Esto último lo hacía con el establecimiento de una instancia única, técnicamente capacitada para definir las prioridades de investigación y para asignar los recursos públicos destinados a esta actividad y con el montaje de un esquema ágil y competitivo para su ejecución. Gracias a la utilización de la novedosa legislación de ciencia y tecnología que se había expedido en el país en los albores del decenio del noventa 18, se fomentó la creación de entidades mixtas que realizaran la tarea investigativa financiada por el Estado, las cuales debían competir por los recursos presupuestales, y asociar a productores y a universidades para hacer más relevantes los tópicos de investigación y fortalecer la capacidad regional de desarrollo tecnológico. Al basarse en disposiciones del derecho privado, se facilitaba, además, una labor investigativa más eficiente.
La puesta en marcha de este nuevo sistema de generación de tecnología agropecuaria enfrentaba diversas dificultades, cuya solución constituyó prioridad del Ministerio. El fortalecimiento del Consejo Nacional de Ciencia y Tecnología Agropecuaria era fundamental para que pudiera actuar como la única instancia de definición de política 19 y de asignación de recursos públicos para la investigación sectorial, por lo que el Ministerio propendió por cambios en su forma de funcionamiento que le permitieran cumplir técnica, estable y objetivamente tal función. El despegue de CORPOICA —la principal entidad de investigación agropecuaria que surgió como resultado del proceso de reforma analizado— y de las demás corporaciones mixtas que se habían creado, o que estaban en proceso de creación, el traslado a ellas del personal y de los equipos e infraestructura requeridos que venían haciendo parte del ICA y, en especial, la delimitación y la precisión de las funciones y actividades que debería adelantar cada entidad 20 , indispensable para el buen funcionamiento del nuevo esquema, ocuparon lugar prominente entre las preocupaciones y esfuerzos del Ministerio.
Por su parte, la transferencia de la tecnología generada y de la adaptada en el país continuaba siendo un cuello de botella para el mejoramiento de la productividad y de la competitividad sectoriales. Desde mediados de los ochentas se identificó este escollo, por lo que en 1987 se dieron los primeros pasos para descentralizar esta función, al trasladarla a los municipios, y para implantar un sistema de apoyo que les permitiera realizarla eficientemente. En 1989, el decreto 1946 creó y reglamentó dicho sistema y, al poco tiempo, el Ministerio inició conversaciones con la banca multilateral con el fin de conseguirle financiación. En el transcurso de las dilatadas negociaciones se fue formulando un completo programa para facilitar el montaje del sistema y para apoyar sus puntos débiles, al cual se motejó PRONATTA (Programa Nacional de Transferencia de Tecnología Agropecuaria) —enriqueciendo así las innumerables siglas que se manejan en el sector. No obstante, en 1993 la negociación del crédito aún no había terminado, lo que obstaculizaba el adecuado funcionamiento del SINTAP y su aporte a la tecnificación del agro.
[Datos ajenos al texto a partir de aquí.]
/-- Index of the first section of a type in a section table. -/
def findSection (table : List Byte) (ty : Nat) : Option Nat :=
  (List.range (table.length / 24)).find? fun i => fieldLe table (24 * i) 2 == ty

/-- The bytes of a section, when they can be read and match their checksum. -/
def State.sectionBytes (s : State) (ctx va : Nat) (table : List Byte) (i : Nat) : Option (List Byte) :=
  let f (o n : Nat) : Nat := fieldLe table (24 * i + o) n
  (s.vRead ctx (va + f 8 8) (f 4 4)).filter fun bs => (crc32c bs).toNat == f 0x10 4

/-- The physical addresses of the lines of a range at a virtual address that can be read. -/
def State.lineReads (s : State) (ctx va n : Nat) : List Nat :=
  (blockStarts 64 va n).filterMap fun o =>
    match s.walk (s.ctxFunc ctx) (va + o) .rd with
    | .page p => some (p.ppage * pageSize + (va + o) % pageSize)
    | _ => none

/-- The read packets of an image (R371): the lines of its header, of its table and of the sections of some types.
(DEDUCED, log 58) -/
def State.imageReads (s : State) (ctx va : Nat) (tys : Nat → Bool) : List Nat :=
  s.lineReads ctx va 0x40 ++
    (match s.imageEntries ctx va with
     | none => []
     | some x =>
       s.lineReads ctx (va + 0x40) x.2.length ++ (List.range (x.2.length / 24)).flatMap fun i =>
         let f (o n : Nat) : Nat := fieldLe x.2 (24 * i + o) n
         if tys (f 0 2) then s.lineReads ctx (va + f 8 8) (f 4 4) else [])

/-- The core has read an image, with its sections of some types. -/
def State.noteImage (s : State) (ctx va : Nat) (tys : Nat → Bool) : State := s.noteReads ctx (s.imageReads ctx va tys)

/-- The accumulator rows that an image holds for its team (R265). (DEDUCED, log 48) -/
def State.imageRows (s : State) (ctx va : Nat) : Option (List Byte) := do
  let x ← s.imageEntries ctx va
  let i ← findSection x.2 3
  let bs ← s.sectionBytes ctx va x.2 i
  if bs.isEmpty then none else some bs

/-- A save of a team reserves its accumulator section (R318): reason 1 or 2, while its context owns the
store. -/
def State.reserves (s : State) (t : Team) (reason : Nat) : Bool :=
  (reason == 1 || reason == 2) && t.rows != 0 && (s.core t.core).owner == some t.ctx

/-- The accumulator-window section. (DEDUCED, log 48) -/
def State.rowSection (s : State) (t : Team) (reason : Nat) : Sec :=
  let n := 128 * t.rows
  let bs : Option (List Byte) :=
    if s.reserves t reason then none
    else match t.restoreMark with
      | some va => some (((s.imageRows t.ctx va).getD [] ++ zeros n).take n)
      | none => if t.clearMark then some (zeros n) else some (s.rowBytes t)
  { ty := 3, flags := 0, index := 0, planned := n, bytes := bs }

/-- Removes repeats and sorts ranges by offset. -/
def insertRange (r : Nat × Nat) (l : List (Nat × Nat)) : List (Nat × Nat) :=
  match l with
  | [] => [r]
  | x :: rest =>
    if r = x then x :: rest else if r.1 < x.1 || (r.1 == x.1 && r.2 < x.2) then r :: x :: rest
    else x :: insertRange r rest

/-- The live-table records of a team's groups, where the stop was one at their bars (R315). -/
def State.liveOf (s : State) (t : Team) (g : Group) : Option LiveRec :=
  match t.stop with
  | .handler _ true => s.liveRec t g
  | _ => none

/-- The ranges of team memory that a save writes: those of the groups' records, or all of it. -/
def State.savedRanges (s : State) (t : Team) (slice : Bool) : List (Nat × Nat) :=
  let recs := (t.groups.filter fun g => !g.ended).map fun g => if slice then s.liveOf t g else none
  let all : List (Nat × Nat) := if t.tmSize = 0 then [] else [(0, t.tmSize)]
  if recs.all fun r => match r with | some x => !x.whole | none => false then
    (recs.flatMap fun r => match r with | some x => x.ranges | none => []).foldl
      (fun l r => insertRange r l) []
  else all

/-- Every section of a save, in the order of the image (R317). (DEDUCED, log 45) -/
def State.sections (s : State) (t : Team) (reason : Nat) : List Sec :=
  let slice := reason == 2
  let groups := (t.groups.filter fun g => !g.ended).map fun g =>
    let live := if slice then s.liveOf t g else none
    let bs := groupSection t g live
    { ty := 1, index := g.index, planned := bs.length, bytes := some bs,
      flags := (if live.isSome then 2 else 0) + (if g.view.team.isSome then 4 else 0) : Sec }
  let some_ (ty : Nat) (bs : List Byte) : List Sec := if bs.isEmpty then [] else [Sec.of ty bs]
  groups ++ [Sec.of 2 (barrierSection t)] ++ (if t.rows = 0 then [] else [s.rowSection t reason]) ++
    some_ 4 (s.berthSection t) ++ some_ 5 (s.landingSection t) ++ some_ 6 (s.slipSection t) ++
    some_ 7 (s.trackerSection t) ++ some_ 8 ((faultRecords t).flatMap FaultRec.bytes) ++
    some_ 9 (s.watchSection t) ++
    (s.savedRanges t slice).map fun r => Sec.of 10 (rangeSection t r.1 r.2)

/-! ### Writing (R299) -/

/-- Next multiple of 256. -/
def up256 (n : Nat) : Nat := (n + 255) / 256 * 256

/-- Offsets of the sections from a first offset on. -/
def secOffsets (at_ : Nat) (l : List Sec) : List Nat :=
  match l with
  | [] => []
  | x :: r => at_ :: secOffsets (up256 (at_ + x.planned)) r

/-- Writes bytes at system scope until one fails translation or the room is used: the state, how many
were written, and the failure's code, 0 where the room ended. A page in migration fails as one that is not present
(DESIGN CHOICE, log 104). -/
def State.vFill (s : State) (ctx va room : Nat) (bs : List Byte) : State × Nat × Option Nat :=
  match bs with
  | [] => (s, 0, none)
  | b :: r =>
    match room with
    | 0 => (s, 0, some 0)
    | room + 1 =>
      match s.walk (s.ctxFunc ctx) (va % 2 ^ 52) .wr with
      | .page p =>
        let x := State.vFill (s.hbmPut (p.ppage * pageSize + va % pageSize) b) ctx (va + 1) room r
        (x.1, x.2.1 + 1, x.2.2)
      | .trap c => (s, 0, some c)
      | .mig => (s, 0, some codeNotPresent)

/-- What writing the sections has done: the lengths written, the failure (code, section, address), and
the end of the last byte written. -/
structure Written where
  st : State
  lens : List Nat
  fault : Option (Nat × Nat × Nat)
  size : Nat

/-- Writes the next section. -/
def Written.add (w : Written) (ctx va room off : Nat) (x : Sec) : Written :=
  match w.fault, x.bytes with
  | none, some bs =>
    let r := w.st.vFill ctx (va + off) (room - off) bs
    { st := r.1, lens := w.lens ++ [r.2.1],
      fault := r.2.2.map fun c => (c, w.lens.length, va + off + r.2.1),
      size := if r.2.1 = 0 then w.size else max w.size (off + r.2.1) }
  | _, _ => { w with lens := w.lens ++ [0] }

/-- A section-table entry (R317). -/
def entryBytes (x : Sec) (off len : Nat) : List Byte :=
  let bs := (x.bytes.getD []).take len
  let partial_ := x.bytes.isSome && decide (len < x.planned)
  leBytes 2 x.ty ++ leBytes 1 (x.flags + (if partial_ then 1 else 0)) ++ leBytes 1 x.index ++ le4 len ++
    leBytes 8 off ++ le4 (crc32c bs).toNat ++ le4 x.planned

/-- The first 48 bytes of the header (R316). -/
def headerBytes (t : Team) (reason state count size : Nat) (fault : Nat × Nat × Nat) : List Byte :=
  le4 0x31494348 ++ leBytes 2 1 ++ leBytes 2 0 ++ leBytes 8 size ++ leBytes 1 reason ++ leBytes 1 state ++
    leBytes 2 count ++ leBytes 2 t.ctx ++ leBytes 2 t.core ++ leBytes 2 t.x ++ leBytes 2 t.y ++
    leBytes 2 t.z ++ zeros 2 ++ leBytes 1 fault.1 ++ leBytes 1 fault.2.1 ++ zeros 6 ++ leBytes 8 fault.2.2

/-- Base and size of the buffer that `%ctxbuf` names (R298). -/
def bufBase (b : DWord) : Nat := b.toNat / 2 ^ 16 % 2 ^ 36 * 2 ^ 16
def bufSize (b : DWord) : Nat := b.toNat / 2 ^ 52 * 65536

/-- Whether a virtual address can be written. -/
def State.canWrite (s : State) (ctx va : Nat) : Bool :=
  match s.walk (s.ctxFunc ctx) va .wr with | .page _ => true | _ => false

/-- Writes an image of a team into `%ctxbuf` (R299): whether it is COMPLETE. The bytes between the table and the
sections are not written (DESIGN CHOICE, log 105). (DEDUCED, log 45) -/
def State.saveImage (s : State) (k reason : Nat) : State × Bool :=
  let t := s.team k
  let buf := (s.ctxFunc t.ctx).ctxbuf
  let va := bufBase buf
  let room := bufSize buf
  if room = 0 || !s.canWrite t.ctx va then (s, false)
  else
    let secs := s.sections t reason
    let s := match t.restoreMark with
      | some img => if s.reserves t reason then s else s.noteImage t.ctx img fun ty => ty == 3
      | none => s
    let offs := secOffsets (up256 (0x40 + 24 * secs.length)) secs
    let w := (secs.zip offs).foldl (fun (w : Written) x => w.add t.ctx va room x.2 x.1)
      { st := s, lens := [], fault := none, size := 0x40 + 24 * secs.length }
    let table := ((secs.zip offs).zip w.lens).flatMap fun x => entryBytes x.1.1 x.1.2 x.2
    let h := headerBytes t reason (if w.fault.isNone then 1 else 2) secs.length w.size (w.fault.getD (0, 0, 0))
    let head := h ++ le4 (crc32c (h ++ table)).toNat ++ zeros 12
    ((w.st.vFill t.ctx va room (head ++ table)).1, w.fault.isNone)

/-- Requests of the team's lanes end with a save, and the lanes repeat their translation when the team
goes on (R310). (DEDUCED, log 45) -/
def Lane.endService (x : Lane) : Lane :=
  match x.st with
  | .parked (.service _ _) => { x with st := .ready }
  | _ => x

def State.endService (s : State) (k : Nat) : State :=
  let t := s.team k
  let s := s.modTeam k fun t => { t with groups := t.groups.map fun g =>
    { g with lanes := g.lanes.map Lane.endService
             frames := g.frames.map fun f => { f with lanes := f.lanes.map Lane.endService } } }
  s.modCtx t.ctx fun f => { f with requests := f.requests.filter fun r => r.2.1 != k }

end Sys2Proof.Machine
end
El equipo directivo del Ministerio se propuso culminar la formulación del PRONATTA y la negociación del préstamo con el Banco Mundial, lo que logró en el primer semestre de 1994. En dicho año se inició, además, la financiación de los proyectos prioritarios que formaban parte de dicho programa con recursos del presupuesto nacional y se fortaleció la estructura institucional para su manejo, adscribiendo su funcionamiento directamente al despacho del viceministro y creando una unidad técnica especializada, pequeña y de alto nivel. Comenzó, también, un ambicioso programa de formación de capacitadores que apoyen a las Unidades Municipales de Asistencia Técnica Agropecuaria (UMATA), encargadas de prestar el servicio a los pequeños productores, y se incrementó sustancialmente la partida de cofinanciación del DRI para contar con recursos de asistencia técnica en todas las secretarías departamentales de agricultura y en la gran mayoría de los municipios del país. Gracias a esta activa promoción del Ministerio, la cobertura de las UMATA, que se había estancado en los primeros años de la década, se amplió de 570 a 980 municipios.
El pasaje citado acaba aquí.